Label the $15$ rows from $1$ to $15$ and similarly with the columns. Note that if all rooks are non-attacking, the sum of the rows and the column values of all the rooks must be $(1+2+\dots+15)+(1+2+\dots+15)=480$, since for each row and column there is exactly one rook. However, applying knight move on rook $R$ changes the parity the row-column sum of $R$, because a knight move is $2$ in one direction and $1$ in the other. Summing this over all $15$ rooks, we get that the overall sum of all the rows and columns changes parity also (meaning it becomes odd), which is impossible, because if all the rooks are non-attacking, then the sum should be even. Therefore, at least two of the rooks must attack each other, finishing the problem.

Out of the fifteen knight moves, categorize them as "more horizontal" or "more vertical". One of these is odd, assume WLOG that there are an odd number of "more vertical" moves. Then color the chessboard with the parity of the column. An odd number of rooks changed parity, impossible. $\blacksquare$

Label the rows and columns from 1 through 15, and the "value" of a square as the sum of its row and column value. The sum of the values of the positions of the rook must start and end as $2(1+2+3+\ldots+15)$. However, the "change" when rook makes a knight move will always be odd (or more precisely, -3, -1, 1, or 3). Thus the total change will be odd, contradiction. $\blacksquare$

Assume ftsoc after all rooks make their move, no two of them are attacking. Number the columns and rows $1, 2, \ldots, 15$, and let $(x, y)$ denote the square in the $x$th column and $y$th row. Let the rooks be $1, 2, \ldots, 15$, and let rook $i$ start at $(x_i, y_i)$ and then move to $(x_i', y_i')$. Note that $x_i' + y_i' \equiv x_i + y_i + 1 \pmod 2$.Then, by assumption, we must have $$\sum_{i = 1}^{15} (x_i + y_i) = (1 + 2 + \cdots + 15) + (1 + 2 + \cdots + 15) = \sum_{i = 1}^{15}(x_i' + y_i') \equiv \sum_{i = 1}^{15}(x_i + y_i) + 1 \pmod 2,$$contradiction.
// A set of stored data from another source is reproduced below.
-- ==== Sys2Proof/Laws/KeepsTally.lean ====
section
/-! SUPPORT. Every operation of Machine/Tally.lean keeps the anchor (Laws/Keeps.lean). -/

namespace Sys2Proof.Machine

variable {α : Type} {p : Anchor → α} {s0 s : State}

theorem setTally_keeps (h : Keeps p s0 s) (y : Tally) : Keeps p s0 (setTally s y) := by
  unfold setTally
  try dsimp only
  repeat' (
    first
      | with_reducible exact h | with_reducible rfl | (with_reducible apply foldl_keeps; intro _ _ h)
      | simp only [Keeps.upd_iff] | with_reducible apply Keeps.ite | split | dsimp only)

theorem tlyEvent_keeps (h : Keeps p s0 s) (bit : Nat) (t : Nat) : Keeps p s0 (tlyEvent s bit t) := by
  unfold tlyEvent
  try dsimp only
  repeat' (
    first
      | with_reducible exact h | with_reducible rfl | with_reducible apply raise_keeps
      | (with_reducible apply foldl_keeps; intro _ _ h) | with_reducible apply Keeps.ite | split | dsimp only)

theorem areaWrite_keeps (h : Keeps p s0 s) (p_ : Nat) (a : Nat) (bs : List Byte) (t : Nat) : Keeps p s0 (areaWrite s
    p_ a bs t) := by
  unfold areaWrite
  try dsimp only
  repeat' (
    first
      | with_reducible exact h | with_reducible rfl | with_reducible apply memWrite_keeps
      | with_reducible apply fenceRefuse_keeps | (with_reducible apply foldl_keeps; intro _ _ h)
      | with_reducible apply Keeps.ite | split | dsimp only)

theorem writeEntry_keeps (h : Keeps p s0 s) (port : Nat) (i : Nat) (p_ : Nat) (st : Nat) (m : Meas) (wants : Bool)
    (first : Bool) (missed : Nat) (t : Nat) : Keeps p s0 (writeEntry s port i p_ st m wants first missed t) := by
  unfold writeEntry
  try dsimp only
  repeat' (
    first
      | with_reducible exact h | with_reducible rfl | with_reducible apply bump_keeps
      | with_reducible apply setTally_keeps | with_reducible apply areaWrite_keeps | with_reducible apply wr_keeps
      | with_reducible apply tlyEvent_keeps | (with_reducible apply foldl_keeps; intro _ _ h)
      | with_reducible apply Keeps.ite | split | dsimp only)

theorem judge_keeps (h : Keeps p s0 s) (port : Nat) (i : Nat) (m : Meas) (t : Nat) : Keeps p s0 (judge s port i m t)
    := by
  unfold judge
  try dsimp only
  repeat' (
    first
      | with_reducible exact h | with_reducible rfl | with_reducible apply bump_keeps
      | with_reducible apply writeEntry_keeps | with_reducible apply tlyEvent_keeps | with_reducible apply wr_keeps
      | with_reducible apply bumpN_keeps | (with_reducible apply foldl_keeps; intro _ _ h)
      | with_reducible apply Keeps.ite | split | dsimp only)

theorem matchStream_keeps (h : Keeps p s0 s) (port : Nat) (m : Meas) (t : Nat) : Keeps p s0 (matchStream s port m t)
    := by
  unfold matchStream
  try dsimp only
  repeat' (
    first
      | with_reducible exact h | with_reducible rfl | with_reducible apply judge_keeps
      | with_reducible apply tlyEvent_keeps | with_reducible apply bump_keeps
      | (with_reducible apply foldl_keeps; intro _ _ h) | with_reducible apply Keeps.ite | split | dsimp only)

theorem forwardFrame_keeps (h : Keeps p s0 s) (n : Nat) (fr : List Byte) (t : Nat) : Keeps p s0 (forwardFrame s n fr
    t) := by
  unfold forwardFrame
  try dsimp only
  repeat' (
    first
      | with_reducible exact h | with_reducible rfl | with_reducible apply tlyEvent_keeps
      | with_reducible apply bump_keeps | with_reducible apply fenceRefuse_keeps
      | with_reducible apply hostWrite_keeps | with_reducible apply wr_keeps | with_reducible apply setTally_keeps
      | (with_reducible apply foldl_keeps; intro _ _ h) | with_reducible apply Keeps.ite | split | dsimp only)

theorem malformed_keeps (h : Keeps p s0 s) : Keeps p s0 (malformed s) := by
  unfold malformed
  try dsimp only
  repeat' (
    first
      | with_reducible exact h | with_reducible rfl | with_reducible apply bump_keeps
      | (with_reducible apply foldl_keeps; intro _ _ h) | with_reducible apply Keeps.ite | split | dsimp only)

theorem corrupt_keeps (h : Keeps p s0 s) (t : Nat) : Keeps p s0 (corrupt s t) := by
  unfold corrupt
  try dsimp only
  repeat' (
    first
      | with_reducible exact h | with_reducible rfl | with_reducible apply tlyEvent_keeps
      | with_reducible apply bump_keeps | (with_reducible apply foldl_keeps; intro _ _ h)
      | with_reducible apply Keeps.ite | split | dsimp only)

theorem c37Data_keeps (h : Keeps p s0 s) (n : Nat) (fr : List Byte) (t : Nat) : Keeps p s0 (c37Data s n fr t) := by
  unfold c37Data
  try dsimp only
  repeat' (
    first
      | with_reducible exact h | with_reducible rfl | with_reducible apply tlyEvent_keeps
      | with_reducible apply bump_keeps | with_reducible apply judge_keeps
      | (with_reducible apply foldl_keeps; intro _ _ h) | with_reducible apply Keeps.ite | split | dsimp only)

theorem c37Frame_keeps (h : Keeps p s0 s) (n : Nat) (fr : List Byte) (t : Nat) : Keeps p s0 (c37Frame s n fr t) := by
  unfold c37Frame
  try dsimp only
  repeat' (
    first
      | with_reducible exact h | with_reducible rfl | with_reducible apply malformed_keeps
      | with_reducible apply corrupt_keeps | with_reducible apply c37Data_keeps | with_reducible apply bump_keeps
      | with_reducible apply forwardFrame_keeps | (with_reducible apply foldl_keeps; intro _ _ h)
      | with_reducible apply Keeps.ite | split | dsimp only)

theorem dropBlock_keeps (h : Keeps p s0 s) (n : Nat) : Keeps p s0 (dropBlock s n) := by
  unfold dropBlock
  try dsimp only
  repeat' (
    first
      | with_reducible exact h | with_reducible rfl | with_reducible apply setTally_keeps
      | (with_reducible apply foldl_keeps; intro _ _ h) | with_reducible apply Keeps.ite | split | dsimp only)

theorem takeSegment_keeps (h : Keeps p s0 s) (n : Nat) (b : TallyBlock) (sg : List Byte) (t : Nat) : Keeps p s0
    (takeSegment s n b sg t) := by
  unfold takeSegment
  try dsimp only
  repeat' (
    first
      | with_reducible exact h | with_reducible rfl | with_reducible apply malformed_keeps
      | with_reducible apply dropBlock_keeps | with_reducible apply setTally_keeps
      | with_reducible apply corrupt_keeps | with_reducible apply matchStream_keeps
      | (with_reducible apply foldl_keeps; intro _ _ h) | with_reducible apply Keeps.ite | split | dsimp only)

theorem freshSegment_keeps (h : Keeps p s0 s) (n : Nat) (sg : List Byte) (t : Nat) : Keeps p s0 (freshSegment s n sg
    t) := by
  unfold freshSegment
  try dsimp only
  repeat' (
    first
      | with_reducible exact h | with_reducible rfl | with_reducible apply bump_keeps
      | with_reducible apply takeSegment_keeps | (with_reducible apply foldl_keeps; intro _ _ h)
      | with_reducible apply Keeps.ite | split | dsimp only)

theorem nativeSegment_keeps (h : Keeps p s0 s) (n : Nat) (sg : List Byte) (t : Nat) : Keeps p s0 (nativeSegment s n sg
    t) := by
  unfold nativeSegment
  try dsimp only
  repeat' (
    first
      | with_reducible exact h | with_reducible rfl | with_reducible apply takeSegment_keeps
      | with_reducible apply freshSegment_keeps | with_reducible apply tlyEvent_keeps
      | with_reducible apply bump_keeps | with_reducible apply dropBlock_keeps
      | (with_reducible apply foldl_keeps; intro _ _ h) | with_reducible apply Keeps.ite | split | dsimp only)

theorem execIngestFrameRx_keeps (n : Nat) (fr : List Byte) (t : Nat) : KeepsOut p s (execIngestFrameRx n fr t s) := by
  have h : Keeps p s s := Keeps.start
  unfold execIngestFrameRx
  try dsimp only
  repeat' (
    first
      | with_reducible exact h | with_reducible rfl | with_reducible exact KeepsOut.fault _
      | with_reducible apply KeepsOut.next | with_reducible apply bump_keeps
      | with_reducible apply nativeSegment_keeps | with_reducible apply c37Frame_keeps
      | (with_reducible apply foldl_keeps; intro _ _ h) | with_reducible apply Keeps.ite
      | with_reducible apply KeepsOut.ite | split | dsimp only)

theorem sealSets_keeps (h : Keeps p s0 s) (k : Nat) (b : Nat) : Keeps p s0 (sealSets s k b) := by
  unfold sealSets
  try dsimp only
  repeat' (
    first
      | with_reducible exact h | with_reducible rfl | with_reducible apply bump_keeps
      | with_reducible apply dropBlock_keeps | with_reducible apply areaWrite_keeps
      | with_reducible apply setTally_keeps | (with_reducible apply foldl_keeps; intro _ _ h)
      | with_reducible apply Keeps.ite | split | dsimp only)

theorem checkAreas_keeps (h : Keeps p s0 s) (t : Nat) : Keeps p s0 (checkAreas s t) := by
  unfold checkAreas
  try dsimp only
  repeat' (
    first
      | with_reducible exact h | with_reducible rfl | with_reducible apply tlyEvent_keeps
      | with_reducible apply wr_keeps | (with_reducible apply foldl_keeps; intro _ _ h)
      | with_reducible apply Keeps.ite | split | dsimp only)

theorem execIngestLinkDown_keeps (n : Nat) (t : Nat) : KeepsOut p s (execIngestLinkDown n t s) := by
  have h : Keeps p s s := Keeps.start
  unfold execIngestLinkDown
  try dsimp only
  repeat' (
    first
      | with_reducible exact h | with_reducible rfl | with_reducible exact KeepsOut.fault _
      | with_reducible apply KeepsOut.next | with_reducible apply tlyEvent_keeps | with_reducible apply wr_keeps
      | (with_reducible apply foldl_keeps; intro _ _ h) | with_reducible apply Keeps.ite
      | with_reducible apply KeepsOut.ite | split | dsimp only)

theorem execIngestLinkUp_keeps (n : Nat) : KeepsOut p s (execIngestLinkUp n s) := by
  have h : Keeps p s s := Keeps.start
  unfold execIngestLinkUp
  try dsimp only
  repeat' (
    first
      | with_reducible exact h | with_reducible rfl | with_reducible exact KeepsOut.fault _
      | with_reducible apply KeepsOut.next | with_reducible apply wr_keeps
      | (with_reducible apply foldl_keeps; intro _ _ h) | with_reducible apply Keeps.ite
      | with_reducible apply KeepsOut.ite | split | dsimp only)

theorem execTlyStreamWrite_keeps (i : Nat) (w : Nat) (v : Word) (src : Requester) (t : Nat) : KeepsOut p s
    (execTlyStreamWrite i w v src t s) := by
  have h : Keeps p s s := Keeps.start
  unfold execTlyStreamWrite
  try dsimp only
  repeat' (
    first
      | with_reducible exact h | with_reducible rfl | with_reducible exact KeepsOut.fault _
      | with_reducible apply KeepsOut.next | with_reducible apply fenceRefuse_keeps | with_reducible apply wr_keeps
      | (with_reducible apply foldl_keeps; intro _ _ h) | with_reducible apply Keeps.ite
      | with_reducible apply KeepsOut.ite | split | dsimp only)

theorem execTlyFwdHeadWrite_keeps (n : Nat) (v : Word) : KeepsOut p s (execTlyFwdHeadWrite n v s) := by
  have h : Keeps p s s := Keeps.start
  unfold execTlyFwdHeadWrite
  try dsimp only
  repeat' (
    first
      | with_reducible exact h | with_reducible rfl | with_reducible exact KeepsOut.fault _
      | with_reducible apply KeepsOut.next | with_reducible apply setTally_keeps | with_reducible apply wr_keeps
      | (with_reducible apply foldl_keeps; intro _ _ h) | with_reducible apply Keeps.ite
      | with_reducible apply KeepsOut.ite | split | dsimp only)

end Sys2Proof.Machine
end

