theorem bankSwap_keeps (h : Keeps p s0 s) : Keeps p s0 (bankSwap s) := by
  unfold bankSwap
  try dsimp only
  repeat' (
    first
      | with_reducible exact h | with_reducible rfl | with_reducible apply setClock_keeps
      | with_reducible apply setSched_keeps | (with_reducible apply foldl_keeps; intro _ _ h)
      | with_reducible apply Keeps.ite | split | rfl | dsimp only)

theorem epochEdge_keeps (h : Keeps p s0 s) : Keeps p s0 (epochEdge s) := by
  unfold epochEdge
  try dsimp only
  repeat' (
    first
      | with_reducible exact h | with_reducible rfl | with_reducible apply commitEdge_keeps
      | with_reducible apply setSched_keeps | (with_reducible apply foldl_keeps; intro _ _ h)
      | with_reducible apply Keeps.ite | split | dsimp only)

theorem applyActivation_keeps (h : Keeps p s0 s) (t : Nat) : Keeps p s0 (applyActivation s t) := by
  unfold applyActivation
  try dsimp only
  repeat' (
    first
      | with_reducible exact h | with_reducible rfl | with_reducible apply dropPartRequests_keeps
      | (with_reducible apply foldl_keeps; intro _ _ h) | simp only [Keeps.upd_iff] | with_reducible apply Keeps.ite
      | split | dsimp only)

theorem completeAtGate_keeps (h : Keeps p s0 s) (q : Nat) (i : Nat) (d : Desc) (st : Status) (detail : Nat) (inherited
    : Bool) (t : Nat) : Keeps p s0 (completeAtGate s q i d st detail inherited t) := by
  unfold completeAtGate
  try dsimp only
  repeat' (
    first
      | with_reducible exact h | with_reducible rfl | with_reducible apply completeEntry_keeps
      | with_reducible apply sendWithdraw_keeps | (with_reducible apply foldl_keeps; intro _ _ h)
      | with_reducible apply Keeps.ite | split | dsimp only)

theorem completeInherited_keeps (h : Keeps p s0 s) (q : Nat) (i : Nat) (d : Desc) (st : Status) (t : Nat) : Keeps p s0
    (completeInherited s q i d st t) := by
  unfold completeInherited
  try dsimp only
  repeat' (
    first
      | with_reducible exact h | with_reducible rfl | with_reducible apply completeAtGate_keeps
      | with_reducible apply drawn_keeps | (with_reducible apply foldl_keeps; intro _ _ h)
      | with_reducible apply Keeps.ite | split | dsimp only)

theorem gateEntry_keeps (h : Keeps p s0 s) (q : Nat) (t : Nat) (c : CacheSlot) : Keeps p s0 (gateEntry q t s c) := by
  unfold gateEntry
  try dsimp only
  repeat' (
    first
      | with_reducible exact h | with_reducible rfl | with_reducible apply completeAtGate_keeps
      | with_reducible apply completeInherited_keeps | with_reducible apply completeEntry_keeps
      | with_reducible apply takePause_keeps | with_reducible apply takeResume_keeps
      | (with_reducible apply foldl_keeps; intro _ _ h) | with_reducible apply Keeps.ite | split | dsimp only)

theorem gateBarriers_keeps (h : Keeps p s0 s) (q t n : Nat) : Keeps p s0 (gateBarriers q t s n) := by
  induction n generalizing s with
  | zero => exact h
  | succ n ih =>
    unfold gateBarriers
    repeat' (
      first
        | with_reducible exact h | with_reducible apply ih | with_reducible apply completeInherited_keeps
        | with_reducible apply completeEntry_keeps | with_reducible apply Keeps.ite | split | dsimp only)

theorem addItem_keeps (h : Keeps p s0 s) (it : Item) : Keeps p s0 (addItem s it) := by
  unfold addItem
  try dsimp only
  repeat' (
    first
      | with_reducible exact h | with_reducible rfl | with_reducible apply setSched_keeps
      | (with_reducible apply foldl_keeps; intro _ _ h) | with_reducible apply Keeps.ite | split | dsimp only)

theorem refuseInactive_keeps (h : Keeps p s0 s) (p_ : Nat) (t : Nat) : Keeps p s0 (refuseInactive s p_ t) := by
  unfold refuseInactive
  try dsimp only
  repeat' (
    first
      | with_reducible exact h | with_reducible rfl | with_reducible apply fenceRefuse_keeps
      | (with_reducible apply foldl_keeps; intro _ _ h) | with_reducible apply Keeps.ite | split | dsimp only)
The sum of the $x$ and $y$ coordinates of all the rooks will be $2(1+2+\cdots+15) = 240$. However, each move changes the sum of the $x$ and $y$ coordinates of a rook by either $-3$, $-1$, $1$, or $3$, meaning that doing this fifteen times would result an odd change, which cannot happen since it must be even to not change the sum of $240$.

Consider the sum of the $x$ and $y$ coordinates. It stays invariant through the moves, but for each knight it changes by $-3, -1, 1, 3$, all of which are odd. Since there are $15$ knights the sum changes by an odd amount which is a contradiction.

Place this on a coordinate plane with $1\le x,y\le 15$. Let $(x_i,y_i)$ denote the coordinates of the $i$th rook. If none of the rooks attack each other, we have $$x_1+x_2+\dots+x_{15}+y_1+y_2+\dots+y_{15}=2(1+2+\dots+15).$$The knight moves will change the total sum by an odd number, so the total sum cannot stay the same.

Place the chessboard on the Cartesian plane with each squaring correpsonding to a $(x_i, y_j)$ with $1 \leq x_i, j_j \leq 15$. Consider the $15$ rooks $r_1, r_2, \dots r_{15}$. $$\sum_{r} x_i+y_j = 2(1+2+\dots+15) = 15 \cdot 16$$Each move the rook either travels $(1, 2) (-1, 2) (-2, 1) (-2, -1)$ or a sum of $(3, 1, -1, -3)$. After $15$ moves of this the sum changes parity. But this arrives at a contradiction so we are done.